In both points, $y$ is the same, but $x$ is different.

This is different than the result we would get from negating the point in Weierstrass form.

use ark_mnt6_753::{Fr as MNT6BigFr, G1Affine};


let scalar = MNT6BigFr::from(1_u64);
let negated_scalar = scalar.neg();
    
let g = G1Affine::generator();
    
println!("{}", g * scalar);
println!("{}", g * negated_scalar);

(3458420969484235708806261200128850544017070333833944116801482064540723268149235477762870414664917360605949659630933184751526227993647030875167687492714052872195770088225183259051403087906158701786758441889742618916006546636728, 27460508402331965149626600224382137254502975979168371111640924721589127725376473514838234361114855175488242007431439074223827742813911899817930728112297763448010814764117701403540298764970469500339646563344680868495474127850569)

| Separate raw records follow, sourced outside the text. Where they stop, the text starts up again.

-- ==== Sys2Proof/Laws/KeepsRelease.lean ====
section
/-! SUPPORT. What the operations of Machine/Release.lean keep (Keeps). -/

namespace Sys2Proof.Machine

theorem State.autoSwitch_keeps {s0 : State} {s : State} (fn : Nat) (h : Nat) (prot : Bool)
    (hk : Keeps s0 s) : Keeps s0 (State.autoSwitch s fn h prot) := by
  unfold State.autoSwitch
  try dsimp only
  repeat' first
    | with_reducible assumption
    | with_reducible rfl
    | with_reducible apply State.bump_keeps
    | with_reducible apply State.setSelOn_keeps
    | with_reducible apply State.raise_keeps
    | with_reducible apply Keeps.foldl
    | with_reducible apply Keeps.foldl_snd
    | with_reducible apply Keeps.foldl_fst
    | dsimp only
    | split
    | intro _

theorem State.pickSource_keeps {s0 : State} {s : State} (fn : Nat) (L : Nat) (g : Nat)
    (hk : Keeps s0 s) : Keeps s0 (State.pickSource s fn L g).2 := by
  unfold State.pickSource
  try dsimp only
  repeat' first
    | with_reducible assumption
    | with_reducible rfl
    | with_reducible apply State.modLane_keeps
    | with_reducible apply State.autoSwitch_keeps
    | dsimp only
    | split

theorem State.markRead_keeps {s0 : State} {s : State} (e : Entry) (g : Nat) (L : Nat)
    (hk : Keeps s0 s) : Keeps s0 (State.markRead s e g L) := by
  unfold State.markRead
  try dsimp only
  repeat' first
    | with_reducible assumption
    | with_reducible rfl
    | with_reducible apply State.putLanding_keeps
    | dsimp only
    | split

theorem State.noteSlack_keeps {s0 : State} {s : State} (o : Nat) (v : Int)
    (hk : Keeps s0 s) : Keeps s0 (State.noteSlack s o v) := by
  unfold State.noteSlack
  try dsimp only
  repeat' first
    | with_reducible assumption
    | with_reducible rfl
    | with_reducible apply State.setFld_keeps

theorem State.showWorst_keeps {s0 : State} {s : State} (fn : Nat)
    (hk : Keeps s0 s) : Keeps s0 (State.showWorst s fn) := by
  unfold State.showWorst
  try dsimp only
  repeat' first
    | with_reducible assumption
    | with_reducible rfl
    | with_reducible apply State.setFld_keeps
    | dsimp only
    | split

theorem State.worstSlack_keeps {s0 : State} {s : State} (fn : Nat)
    (hk : Keeps s0 s) : Keeps s0 (State.worstSlack s fn) := by
  unfold State.worstSlack
  try dsimp only
  repeat' first
    | with_reducible assumption
    | with_reducible rfl
    | with_reducible apply State.showWorst_keeps
    | dsimp only
    | split
    | intro _
    | with_reducible apply Keeps.upd

theorem State.slackKnown_keeps {s0 : State} {s : State} (o : Nat) (f : LateFrame)
    (hk : Keeps s0 s) : Keeps s0 (State.slackKnown s o f) := by
  unfold State.slackKnown
  try dsimp only
  repeat' first
    | with_reducible assumption
    | with_reducible rfl
    | with_reducible apply State.modLane_keeps
    | with_reducible apply State.noteSlack_keeps
    | with_reducible apply State.showWorst_keeps
    | dsimp only
    | split
    | intro _
    | with_reducible apply Keeps.upd

theorem State.lateSlot_keeps {s0 : State} {s : State} (o : Nat) (f : LateFrame) (k : Nat)
    (hk : Keeps s0 s) : Keeps s0 (State.lateSlot s o f k) := by
  unfold State.lateSlot
  try dsimp only
  repeat' first
    | with_reducible assumption
    | with_reducible rfl
    | with_reducible apply State.modLane_keeps
    | with_reducible apply State.slackKnown_keeps
    | dsimp only
    | split

theorem State.slotDone_keeps {s0 : State} {s : State} (o : Nat) (fn : Nat) (k : Nat)
    (hk : Keeps s0 s) : Keeps s0 (State.slotDone s o fn k) := by
  unfold State.slotDone
  try dsimp only
  repeat' first
    | with_reducible assumption
    | with_reducible rfl
    | with_reducible apply State.modLane_keeps
    | with_reducible apply State.pickSource_keeps
    | with_reducible apply State.markRead_keeps
    | with_reducible apply State.lateSlot_keeps
    | dsimp only
    | split

theorem State.unpick_keeps {s0 : State} {s : State} (h : Nat) (fn : Nat)
    (hk : Keeps s0 s) : Keeps s0 (State.unpick s h fn) := by
  unfold State.unpick
  try dsimp only
  repeat' first
    | with_reducible assumption
    | with_reducible rfl
    | with_reducible apply State.modLane_keeps
    | dsimp only
    | split

theorem State.refill_keeps {s0 : State} {s : State} (o : Nat) (y : StoreCell)
    (hk : Keeps s0 s) : Keeps s0 (State.refill s o y) := by
  unfold State.refill
  try dsimp only
  repeat' first
    | with_reducible assumption
    | with_reducible rfl
    | with_reducible apply State.modLane_keeps
    | with_reducible apply State.pickSource_keeps
    | dsimp only
    | split

theorem State.failStores_keeps {s0 : State} {s : State} (l : Nat)
    (hk : Keeps s0 s) : Keeps s0 (State.failStores s l) := by
  unfold State.failStores
  try dsimp only
  repeat' first
    | with_reducible assumption
    | with_reducible rfl
    | with_reducible apply State.modLane_keeps
    | with_reducible apply State.unpick_keeps
    | with_reducible apply State.refill_keeps
    | with_reducible apply Keeps.foldl
    | with_reducible apply Keeps.foldl_snd
    | with_reducible apply Keeps.foldl_fst
    | dsimp only
    | split
    | intro _

theorem State.refillSlots_keeps {s0 : State} {s : State} (gs : List Nat)
    (hk : Keeps s0 s) : Keeps s0 (State.refillSlots s gs) := by
  unfold State.refillSlots
  try dsimp only
  repeat' first
    | with_reducible assumption
    | with_reducible rfl
    | with_reducible apply State.refill_keeps
    | with_reducible apply Keeps.foldl
    | with_reducible apply Keeps.foldl_snd
    | with_reducible apply Keeps.foldl_fst
    | dsimp only
    | split
    | intro _

theorem State.testCell_keeps {s0 : State} {s : State} (o : Nat) (k : Nat) (code : Nat) (fn : Nat)
    (hk : Keeps s0 s) : Keeps s0 (State.testCell s o k code fn).2 := by
  unfold State.testCell
  try dsimp only
  repeat' first
    | with_reducible assumption
    | with_reducible rfl
    | with_reducible apply State.modLane_keeps
    | dsimp only
    | split

theorem State.egressCell_keeps {s0 : State} {s : State} (o : Nat) (fn : Nat) (k : Nat) (x : Tick)
    (hk : Keeps s0 s) : Keeps s0 (State.egressCell s o fn k x).2 := by
  unfold State.egressCell
  try dsimp only
  repeat' first
    | with_reducible assumption
    | with_reducible rfl
    | with_reducible apply State.testCell_keeps
    | dsimp only
    | split

theorem State.egressCells_keeps {s0 : State} {s : State} (o : Nat) (fn : Nat) (x : Tick)
    (hk : Keeps s0 s) : Keeps s0 (State.egressCells s o fn x).2 := by
  unfold State.egressCells
  try dsimp only
  repeat' first
    | with_reducible assumption
    | with_reducible rfl
    | with_reducible apply State.egressCell_keeps
    | with_reducible apply Keeps.foldl
    | with_reducible apply Keeps.foldl_snd
    | with_reducible apply Keeps.foldl_fst
    | dsimp only
    | split
    | intro _

theorem State.buildTtf_keeps {s0 : State} {s : State} (l : Nat) (fn : Nat) (x : Tick)
    (hk : Keeps s0 s) : Keeps s0 (State.buildTtf s l fn x).2 := by
  unfold State.buildTtf
  try dsimp only
  repeat' first
    | with_reducible assumption
    | with_reducible rfl
    | with_reducible apply State.modLane_keeps
    | with_reducible apply State.chanSend_keeps
    | with_reducible apply State.egressCells_keeps

theorem State.justifyPath_keeps {s0 : State} {s : State} (l : Nat) (fn : Nat) (k : Nat) (ais : Bool)
    (hk : Keeps s0 s) : Keeps s0 (State.justifyPath s l fn k ais).2 := by
  unfold State.justifyPath
  try dsimp only
  repeat' first
    | with_reducible assumption
    | with_reducible rfl
    | with_reducible apply State.modLane_keeps
    | with_reducible apply State.countPj_keeps
    | dsimp only
    | split
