theorem execResyncComplete_same {K B : Nat} (t : Tick) (s : State) {sn : State}
    (hK : K &&& 8589935104 = 0) (hB : B ≤ 0xd000003) (h : execResyncComplete t s = .next sn) :
    Same K B (s.advance t) sn := by
  have hk := Same.refl K B (s.advance t)
  unfold execResyncComplete at h
  cases h
  repeat' first
    | with_reducible assumption
    | with_reducible rfl
    | exact mask_sub hK rfl
    | exact le_objAt (Nat.le_trans hB (by decide))
    | exact Nat.le_trans hB (by decide)
    | exact Nat.le_trans hB (by split <;> decide)
    | with_reducible apply State.resyncComplete_same
    | dsimp only
    | split
    | intro _

theorem execTandemRecordSend_same {K B : Nat} (t : Tick) (s : State) {sn : State}
    (hK : K &&& 8590065664 = 0) (h : execTandemRecordSend t s = .next sn) :
    Same K B (s.advance t) sn := by
  have hk := Same.refl K B (s.advance t)
  unfold execTandemRecordSend at h
  cases h
  repeat' first
    | with_reducible assumption
    | with_reducible rfl
    | exact mask_sub hK rfl
    | with_reducible apply State.sendRecord_same
    | dsimp only
    | split
    | intro _

theorem execRingHead_same {K B : Nat} (t : Tick) (port : Nat) (h : RingHead) (s : State) {sn : State}
    (hK : K &&& 17314103808 = 0) (hB : B ≤ 0xa000030) (h : execRingHead t port h s = .next sn) :
    Same K B (s.advance t) sn := by
  have hk := Same.refl K B (s.advance t)
  unfold execRingHead at h
  cases onUnit_next h
  repeat' first
    | with_reducible assumption
    | with_reducible rfl
    | exact mask_sub hK rfl
    | exact le_objAt (Nat.le_trans hB (by decide))
    | exact Nat.le_trans hB (by decide)
    | exact Nat.le_trans hB (by split <;> decide)
    | with_reducible apply State.ringHead_same
    | dsimp only
    | split
    | intro _

theorem execRingMessage_same {K B : Nat} (t : Tick) (port : Nat) (m : RingMsg) (s : State) {sn : State}
    (hK : K &&& 17179886080 = 0) (hB : B ≤ 0xe000010) (h : execRingMessage t port m s = .next sn) :
    Same K B (s.advance t) sn := by
  have hk := Same.refl K B (s.advance t)
  unfold execRingMessage at h
  cases onUnit_next h
  repeat' first
    | with_reducible assumption
    | with_reducible rfl
    | exact mask_sub hK rfl
    | exact le_objAt (Nat.le_trans hB (by decide))
    | exact Nat.le_trans hB (by decide)
    | exact Nat.le_trans hB (by split <;> decide)
    | with_reducible apply State.ringMsg_same
    | dsimp only
    | split
    | intro _

theorem execRingHeadSend_same {K B : Nat} (t : Tick) (s : State) {sn : State}
    (hK : K &&& 17179869184 = 0) (h : execRingHeadSend t s = .next sn) :
    Same K B (s.advance t) sn := by
  have hk := Same.refl K B (s.advance t)
  unfold execRingHeadSend at h
  cases h
  repeat' first
    | with_reducible assumption
    | with_reducible rfl
    | exact mask_sub hK rfl
    | with_reducible apply State.headSend_same
    | dsimp only
    | split
    | intro _

theorem execRingWindowSend_same {K B : Nat} (t : Tick) (window : Nat) (s : State) {sn : State}
    (hK : K &&& 17179869184 = 0) (h : execRingWindowSend t window s = .next sn) :
    Same K B (s.advance t) sn := by
  have hk := Same.refl K B (s.advance t)
  unfold execRingWindowSend at h
  cases onUnit_next h
  repeat' first
    | with_reducible assumption
    | with_reducible rfl
    | exact mask_sub hK rfl
    | with_reducible apply State.windowSend_same
    | dsimp only
    | split
    | intro _

theorem execSeatAbsence_same {K B : Nat} (t : Tick) (seat : Nat) (s : State) {sn : State}
    (hK : K &&& 17179886080 = 0) (hB : B ≤ 0xe000010) (h : execSeatAbsence t seat s = .next sn) :
    Same K B (s.advance t) sn := by
  have hk := Same.refl K B (s.advance t)
  unfold execSeatAbsence at h
  cases onUnit_next h
  repeat' first
    | with_reducible assumption
    | with_reducible rfl
    | exact mask_sub hK rfl
    | exact le_objAt (Nat.le_trans hB (by decide))
    | exact Nat.le_trans hB (by decide)
    | exact Nat.le_trans hB (by split <;> decide)
    | with_reducible apply State.seatAbsent_same
    | dsimp only
    | split
    | intro _

theorem execRosterRemoval_same {K B : Nat} (t : Tick) (seat : Nat) (s : State) {sn : State}
    (hK : K &&& 17179869696 = 0) (hB : B ≤ 0xe000012) (h : execRosterRemoval t seat s = .next sn) :
    Same K B (s.advance t) sn := by
  have hk := Same.refl K B (s.advance t)
  unfold execRosterRemoval at h
  cases onUnit_next h
  repeat' first
    | with_reducible assumption
    | with_reducible rfl
    | exact mask_sub hK rfl
    | exact le_objAt (Nat.le_trans hB (by decide))
    | exact Nat.le_trans hB (by decide)
    | exact Nat.le_trans hB (by split <;> decide)
    | with_reducible apply State.rosterRemove_same
    | dsimp only
    | split
    | intro _

theorem execEpochAdoption_same {K B : Nat} (t : Tick) (s : State) {sn : State}
    (hK : K &&& 17179886080 = 0) (hB : B ≤ 0xe000010) (h : execEpochAdoption t s = .next sn) :
    Same K B (s.advance t) sn := by
  have hk := Same.refl K B (s.advance t)
  unfold execEpochAdoption at h
  cases h
  repeat' first
    | with_reducible assumption
    | with_reducible rfl
    | exact mask_sub hK rfl
    | exact le_objAt (Nat.le_trans hB (by decide))
    | exact Nat.le_trans hB (by decide)
    | exact Nat.le_trans hB (by split <;> decide)
    | with_reducible apply State.epochAdopt_same
    | dsimp only
    | split
    | intro _

theorem execGxGoDecision_same {K B : Nat} (t : Tick) (s : State) {sn : State}
    (hK : K &&& 17179869184 = 0) (h : execGxGoDecision t s = .next sn) :
    Same K B (s.advance t) sn := by
  have hk := Same.refl K B (s.advance t)
  unfold execGxGoDecision at h
  cases h
  repeat' first
    | with_reducible assumption
    | with_reducible rfl
    | exact mask_sub hK rfl
    | with_reducible apply State.gxDecide_same
    | dsimp only
    | split
    | intro _

theorem execTimeErrorUnknown_same {K B : Nat} (t : Tick) (s : State) {sn : State}
    (hK : K &&& 17179886080 = 0) (hB : B ≤ 0xe000010) (h : execTimeErrorUnknown t s = .next sn) :
    Same K B (s.advance t) sn := by
  have hk := Same.refl K B (s.advance t)
  unfold execTimeErrorUnknown at h
  cases h
  repeat' first
    | with_reducible assumption
    | with_reducible rfl
    | exact mask_sub hK rfl
    | exact le_objAt (Nat.le_trans hB (by decide))
    | exact Nat.le_trans hB (by decide)
    | exact Nat.le_trans hB (by split <;> decide)
    | with_reducible apply State.timeErrorLost_same
    | dsimp only
    | split
    | intro _

theorem execUnmute_same {K B : Nat} (t : Tick) (s : State) {sn : State}
    (hK : K &&& 17179886080 = 0) (hB : B ≤ 0xe000010) (h : execUnmute t s = .next sn) :
    Same K B (s.advance t) sn := by
  have hk := Same.refl K B (s.advance t)
  unfold execUnmute at h
  cases h
  repeat' first
    | with_reducible assumption
    | with_reducible rfl
    | exact mask_sub hK rfl
    | exact le_objAt (Nat.le_trans hB (by decide))
    | exact Nat.le_trans hB (by decide)
    | exact Nat.le_trans hB (by split <;> decide)
    | with_reducible apply State.unmute_same
    | dsimp only
    | split
    | intro _

theorem execLinkDown_same {K B : Nat} (t : Tick) (m : Nat) (s : State) {sn : State}
    (hK : K &&& 2199023273472 = 0) (hB : B ≤ 0x11f00020) (h : execLinkDown t m s = .next sn) :
    Same K B (s.advance t) sn := by
  have hk := Same.refl K B (s.advance t)
  unfold execLinkDown at h
  cases onUnit_next h
  repeat' first
    | with_reducible assumption
    | with_reducible rfl
    | exact mask_sub hK rfl
    | exact le_objAt (Nat.le_trans hB (by decide))
    | exact Nat.le_trans hB (by decide)
    | exact Nat.le_trans hB (by split <;> decide)
    | with_reducible apply State.linkFall_same
    | dsimp only
    | split
    | intro _

theorem execLinkUp_same {K B : Nat} (t : Tick) (m : Nat) (speed : Nat) (s : State) {sn : State}
    (hK : K &&& 512 = 0) (hB : B ≤ 0x12000001) (h : execLinkUp t m speed s = .next sn) :
    Same K B (s.advance t) sn := by
  have hk := Same.refl K B (s.advance t)
  unfold execLinkUp at h
  cases onUnit_next h
  repeat' first
    | with_reducible assumption
    | with_reducible rfl
    | exact mask_sub hK rfl
    | exact le_objAt (Nat.le_trans hB (by decide))
    | exact Nat.le_trans hB (by decide)
    | exact Nat.le_trans hB (by split <;> decide)
    | with_reducible apply State.linkRise_same
    | dsimp only
    | split
    | intro _

theorem execPauseExpiry_same {K B : Nat} (t : Tick) (m : Nat) (s : State) {sn : State}
    (hK : K &&& 2199023256064 = 0) (hB : B ≤ 0x12000001) (h : execPauseExpiry t m s = .next sn) :
    Same K B (s.advance t) sn := by
  have hk := Same.refl K B (s.advance t)
  unfold execPauseExpiry at h
  cases onUnit_next h
  repeat' first
    | with_reducible assumption
    | with_reducible rfl
    | exact mask_sub hK rfl
    | exact le_objAt (Nat.le_trans hB (by decide))
    | exact Nat.le_trans hB (by decide)
    | exact Nat.le_trans hB (by split <;> decide)
    | with_reducible apply State.pauseExpire_same
    | dsimp only
    | split
    | intro _

theorem execPauseWdExpiry_same {K B : Nat} (t : Tick) (m : Nat) (s : State) {sn : State}
    (hK : K &&& 2199023273472 = 0) (hB : B ≤ 0x11f00020) (h : execPauseWdExpiry t m s = .next sn) :
    Same K B (s.advance t) sn := by
  have hk := Same.refl K B (s.advance t)
  unfold execPauseWdExpiry at h
  cases onUnit_next h
  repeat' first
    | with_reducible assumption
    | with_reducible rfl
    | exact mask_sub hK rfl
    | exact le_objAt (Nat.le_trans hB (by decide))
    | exact Nat.le_trans hB (by decide)
    | exact Nat.le_trans hB (by split <;> decide)
    | with_reducible apply State.pauseWd_same
    | dsimp only
    | split
    | intro _

theorem execPauseIgnoredClear_same {K B : Nat} (t : Tick) (m : Nat) (s : State) {sn : State}
    (hK : K &&& 512 = 0) (hB : B ≤ 0x12000001) (h : execPauseIgnoredClear t m s = .next sn) :
    Same K B (s.advance t) sn := by
  have hk := Same.refl K B (s.advance t)
  unfold execPauseIgnoredClear at h
  cases onUnit_next h
  repeat' first
    | with_reducible assumption
    | with_reducible rfl
    | exact mask_sub hK rfl
    | exact le_objAt (Nat.le_trans hB (by decide))
    | exact Nat.le_trans hB (by decide)
    | exact Nat.le_trans hB (by split <;> decide)
    | with_reducible apply State.pauseClear_same
    | dsimp only
    | split
    | intro _

theorem execPauseRepeat_same {K B : Nat} (t : Tick) (m : Nat) (s : State) {sn : State}
    (hK : K &&& 2199023255552 = 0) (h : execPauseRepeat t m s = .next sn) :
    Same K B (s.advance t) sn := by
  have hk := Same.refl K B (s.advance t)
  unfold execPauseRepeat at h
  cases onUnit_next h
  repeat' first
    | with_reducible assumption
    | with_reducible rfl
    | exact mask_sub hK rfl
    | with_reducible apply State.pauseAgain_same
    | dsimp only
    | split
    | intro _

theorem execMacTransmitStart_same {K B : Nat} (t : Tick) (m : Nat) (s : State) {sn : State}
    (hK : K &&& 2199023273472 = 0) (hB : B ≤ 0x11f00020) (h : execMacTransmitStart t m s = .next sn) :
    Same K B (s.advance t) sn := by
  have hk := Same.refl K B (s.advance t)
  unfold execMacTransmitStart at h
  cases onUnit_next h
  repeat' first
    | with_reducible assumption
    | with_reducible rfl
    | exact mask_sub hK rfl
    | exact le_objAt (Nat.le_trans hB (by decide))
    | exact Nat.le_trans hB (by decide)
    | exact Nat.le_trans hB (by split <;> decide)
    | with_reducible apply State.transmit_same
    | dsimp only
    | split
    | intro _

theorem execSessionIdleExpiry_same {K B : Nat} (t : Tick) (n : Nat) (s : State) {sn : State}
    (hK : K &&& 3858944 = 0) (hB : B ≤ 0xe000022) (h : execSessionIdleExpiry t n s = .next sn) :
    Same K B (s.advance t) sn := by
  have hk := Same.refl K B (s.advance t)
  unfold execSessionIdleExpiry at h
  cases onUnit_next h
  repeat' first
    | with_reducible assumption
    | with_reducible rfl
    | exact mask_sub hK rfl
    | exact le_objAt (Nat.le_trans hB (by decide))
    | exact Nat.le_trans hB (by decide)
    | exact Nat.le_trans hB (by split <;> decide)
    | with_reducible apply State.sessionIdle_same
    | dsimp only
    | split
    | intro _

theorem execSeqHoldTimeout_same {K B : Nat} (t : Tick) (n : Nat) (seq : Nat) (s : State) {sn : State}
    (hK : K &&& 16896 = 0) (hB : B ≤ 0x11f00032) (h : execSeqHoldTimeout t n seq s = .next sn) :
    Same K B (s.advance t) sn := by
  have hk := Same.refl K B (s.advance t)
  unfold execSeqHoldTimeout at h
  cases onUnit_next h
  repeat' first
    | with_reducible assumption
    | with_reducible rfl
    | exact mask_sub hK rfl
    | exact le_objAt (Nat.le_trans hB (by decide))
    | exact Nat.le_trans hB (by decide)
    | exact Nat.le_trans hB (by split <;> decide)
    | with_reducible apply State.seqHold_same
    | dsimp only
    | split
    | intro _

theorem execEventSend_same {K B : Nat} (t : Tick) (n : Nat) (s : State) {sn : State}
    (hK : K &&& 2233395242496 = 0) (hB : B ≤ 0xe000022) (h : execEventSend t n s = .next sn) :
    Same K B (s.advance t) sn := by
  have hk := Same.refl K B (s.advance t)
  unfold execEventSend at h
  cases onUnit_next h
  repeat' first
    | with_reducible assumption
    | with_reducible rfl
    | exact mask_sub hK rfl
    | exact le_objAt (Nat.le_trans hB (by decide))
    | exact Nat.le_trans hB (by decide)
    | exact Nat.le_trans hB (by split <;> decide)
    | with_reducible apply State.eventSend_same
    | dsimp only
    | split
    | intro _

theorem execEventRetransmit_same {K B : Nat} (t : Tick) (n : Nat) (seq : Nat) (s : State) {sn : State}
    (hK : K &&& 2233391400448 = 0) (hB : B ≤ 0xf000003) (h : execEventRetransmit t n seq s = .next sn) :
    Same K B (s.advance t) sn := by
  have hk := Same.refl K B (s.advance t)
  unfold execEventRetransmit at h
  cases onUnit_next h
  repeat' first
    | with_reducible assumption
    | with_reducible rfl
    | exact mask_sub hK rfl
    | exact le_objAt (Nat.le_trans hB (by decide))
    | exact Nat.le_trans hB (by decide)
    | exact Nat.le_trans hB (by split <;> decide)
    | with_reducible apply State.eventAgain_same
    | dsimp only
    | split
    | intro _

(3458420969484235708806261200128850544017070333833944116801482064540723268149235477762870414664917360605949659630933184751526227993647030875167687492714052872195770088225183259051403087906158701786758441889742618916006546636728, 14437982565586988252717614566858499873667733940785577960142578199436225087194633258220659402675483745929828964457019403099345314677681955251765513742498632717710601561232363037930119372875928969272289155715227295725310348309432)

In both points, $x$ is the same, but $y$ is different.

$- (x, y) = (x, -y)$

This means that Bob's technique of only checking the $x$ coordinate of the public key did not ensure that a single secret key generated it. Even worse, there is a simple equation to find the other secret key that generates the $x$ coordinate.

The Exploit

In the codebase, the leaked secret key is represented as a scalar element in MNT4-753. When it is passed into the circuit, it is passed in as bytes in little endian encoding.

When we look in the circuit, Bob decode's those bytes into an element in the scalar field of MNT6-753. That scalar is then used to generate the public key in the circuit. This means that exploiting the protocol will not be as easy as negating the secret key.

Alice still found a way though:

let secret_hack = MNT4BigFr::from_le_bytes_mod_order(
    &MNT6BigFr::from_le_bytes_mod_order(
        &leaked_secret.into_bigint().to_bytes_le()
    )
    .neg()
    .into_bigint()
    .to_bytes_le()
);
let nullifier_hack = <LeafH as CRHScheme>::evaluate(
    &leaf_crh_params, vec![secret_hack]
).unwrap();
   

She first encoded the secret key as bytes and create an element in the scalar field of MNT6-753, exactly like the circuit does. She then negated that element and transformed it back into a scalar in MNT4-753. She used that to create a nullifier that did not resemble her original one and exploited the protocol.